Он еле поспевал за колёсиком, споро бежавшим через луга, заросшие крупными, живыми цветами. Резко светило солнце. Цветы шевелили сухими губами, наперебой говорили с ним, кивали ему со своих неподвижных прямых стеблей. На ходу он нагнулся и сорвал один цветок. Тот тонко вскрикнул, ярко-жёлтая головка тут же отломилась, покатилась прочь, жалобно ворча и ругаясь. В его руке остался стебель – длинный, гладкий палец-палочка, подобный предмет он уже видел у дирижёра.

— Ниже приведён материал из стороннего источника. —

-- ==== Sys2Proof/Laws/Shared.lean ====
section
/-! SUPPORT. What the shared operations leave alone, part by part, for rewriting: records, ring traffic, interrupt events,
answers to a host, Twilight causes and the runs of the scan items. -/
namespace Sys2Proof.Machine

section
variable (code : Nat) (cls : Nat) (s0 : State)
@[simp] theorem moduleFault_tick : (moduleFault code cls s0).tick = s0.tick := Frame.of_blank (moduleFault_blank (pl := [.str, .pins, .tb, .deferred, .idn, .met, .est, .imp, .cnv, .dsp, .bal, .thm, .prot, .cont, .iso, .pair, .host, .ops, .irq, .rings, .rcd, .logFreeze, .can, .rung, .upd]) (by decide) code cls s0) .tick rfl
@[simp] theorem moduleFault_pwr : (moduleFault code cls s0).pwr = s0.pwr := Frame.of_blank (moduleFault_blank (pl := [.str, .pins, .tb, .deferred, .idn, .met, .est, .imp, .cnv, .dsp, .bal, .thm, .prot, .cont, .iso, .pair, .host, .ops, .irq, .rings, .rcd, .logFreeze, .can, .rung, .upd]) (by decide) code cls s0) .pwr rfl
@[simp] theorem moduleFault_cfg : (moduleFault code cls s0).cfg = s0.cfg := Frame.of_blank (moduleFault_blank (pl := [.str, .pins, .tb, .deferred, .idn, .met, .est, .imp, .cnv, .dsp, .bal, .thm, .prot, .cont, .iso, .pair, .host, .ops, .irq, .rings, .rcd, .logFreeze, .can, .rung, .upd]) (by decide) code cls s0) .cfg rfl
@[simp] theorem moduleFault_skl : (moduleFault code cls s0).skl = s0.skl := Frame.of_blank (moduleFault_blank (pl := [.str, .pins, .tb, .deferred, .idn, .met, .est, .imp, .cnv, .dsp, .bal, .thm, .prot, .cont, .iso, .pair, .host, .ops, .irq, .rings, .rcd, .logFreeze, .can, .rung, .upd]) (by decide) code cls s0) .skl rfl
@[simp] theorem moduleFault_tab : (moduleFault code cls s0).tab = s0.tab := Frame.of_blank (moduleFault_blank (pl := [.str, .pins, .tb, .deferred, .idn, .met, .est, .imp, .cnv, .dsp, .bal, .thm, .prot, .cont, .iso, .pair, .host, .ops, .irq, .rings, .rcd, .logFreeze, .can, .rung, .upd]) (by decide) code cls s0) .tab rfl
@[simp] theorem moduleFault_jrn : (moduleFault code cls s0).jrn = s0.jrn := Frame.of_blank (moduleFault_blank (pl := [.str, .pins, .tb, .deferred, .idn, .met, .est, .imp, .cnv, .dsp, .bal, .thm, .prot, .cont, .iso, .pair, .host, .ops, .irq, .rings, .rcd, .logFreeze, .can, .rung, .upd]) (by decide) code cls s0) .jrn rfl
@[simp] theorem moduleFault_hlth : (moduleFault code cls s0).hlth = s0.hlth := Frame.of_blank (moduleFault_blank (pl := [.str, .pins, .tb, .deferred, .idn, .met, .est, .imp, .cnv, .dsp, .bal, .thm, .prot, .cont, .iso, .pair, .host, .ops, .irq, .rings, .rcd, .logFreeze, .can, .rung, .upd]) (by decide) code cls s0) .hlth rfl
@[simp] theorem moduleFault_jtag : (moduleFault code cls s0).jtag = s0.jtag := Frame.of_blank (moduleFault_blank (pl := [.str, .pins, .tb, .deferred, .idn, .met, .est, .imp, .cnv, .dsp, .bal, .thm, .prot, .cont, .iso, .pair, .host, .ops, .irq, .rings, .rcd, .logFreeze, .can, .rung, .upd]) (by decide) code cls s0) .jtag rfl
@[simp] theorem moduleFault_out : (moduleFault code cls s0).out = s0.out := Frame.of_blank (moduleFault_blank (pl := [.str, .pins, .tb, .deferred, .idn, .met, .est, .imp, .cnv, .dsp, .bal, .thm, .prot, .cont, .iso, .pair, .host, .ops, .irq, .rings, .rcd, .logFreeze, .can, .rung, .upd]) (by decide) code cls s0) .out rfl
@[simp] theorem moduleFault_fresh : (moduleFault code cls s0).fresh = s0.fresh := Frame.of_blank (moduleFault_blank (pl := [.str, .pins, .tb, .deferred, .idn, .met, .est, .imp, .cnv, .dsp, .bal, .thm, .prot, .cont, .iso, .pair, .host, .ops, .irq, .rings, .rcd, .logFreeze, .can, .rung, .upd]) (by decide) code cls s0) .fresh rfl
@[simp] theorem moduleFault_pending : (moduleFault code cls s0).pending = s0.pending := Frame.of_blank (moduleFault_blank (pl := [.str, .pins, .tb, .deferred, .idn, .met, .est, .imp, .cnv, .dsp, .bal, .thm, .prot, .cont, .iso, .pair, .host, .ops, .irq, .rings, .rcd, .logFreeze, .can, .rung, .upd]) (by decide) code cls s0) .pending rfl
end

Луга вдруг кончились. Колёсико привело его к внушительному строению из тёсаных бревен, приземистому, но такому длинному, что его противоположный край был почти не виден. Вокруг не было ничего кроме абсолютно пустого места, залитого солнечным светом. Приблизившись, он увидел низкую дверь в стене. Она открылась сама собой. Колёсико шмыгнуло в дверь, он за колёсиком. Внутри обнаружилось огромное полутемное пространство, заставленное длинными шеренгами деревянных стульев. Между ними тянулся узкий проход. В конце его, где-то вдалеке, угадывалась ярко освещённая сцена. Колёсико катилось по проходу, тихо шуршало резиной по дощатому полу, подпрыгивало на редких сучковатых неровностях. Следуя за колёсиком, он оглядывался на людей, плотно заполнивших зрительские ряды. Очень скоро он понял, что здесь – только его отец и мать, просто их необычайно много. Наверное, тысячи его родителей сидели неподвижно в полной тишине и каждый из них умудрялся не смотреть ни на кого из сидящих вокруг.
Вот сцена. Оркестр уже ждёт его. Он взошёл на своё место перед музыкантами. Те дружно раскрыли футляры и достали инструменты. Присмотревшись, он обнаружил, что это какие-то особенные инструменты. Ну конечно! В руках у оркестрантов в виде музыкальных инструментов были люди – большие и маленькие, толстые и тонкие. Вот человек-скрипка и человек-гобой, вон там человек-контрабас и человек-фагот, а это человек-туба и человек-тромбон, ага! человек-валторна! подальше человек-барабан… а это что? так… человек-кларнет… так… надо же! человек-арфа, вернее, много вытянутых в струну человечков, напряжённо дрожащих, намотанных на колки внутри большой, чуть шевелящейся изогнутой рамы.
Что ж, пора начинать, публика (ха! сплошь мама и папа) в нетерпении принялась ёрзать на своих скрипучих сиденьях. Ничего, спокойно. Он вытянул руки на ширину плеч, подражая давешнему дирижёру, коротко глянул на музыкантов. Те сосредоточенно-серьёзно ждали его указаний. Тогда он взмахнул своим пальцем-палочкой и решительно ткнул им для вступления в сторону человеко-арфы. Музыкант послушно предпринял подряд несколько жёстких движений обеими руками, раздался переливчатый хор боли, прерванный гулким всхлипом человеко-литавры, которому, в соответствии со следующим движением дирижёра, крепко вломили колотушкой по плоской голове.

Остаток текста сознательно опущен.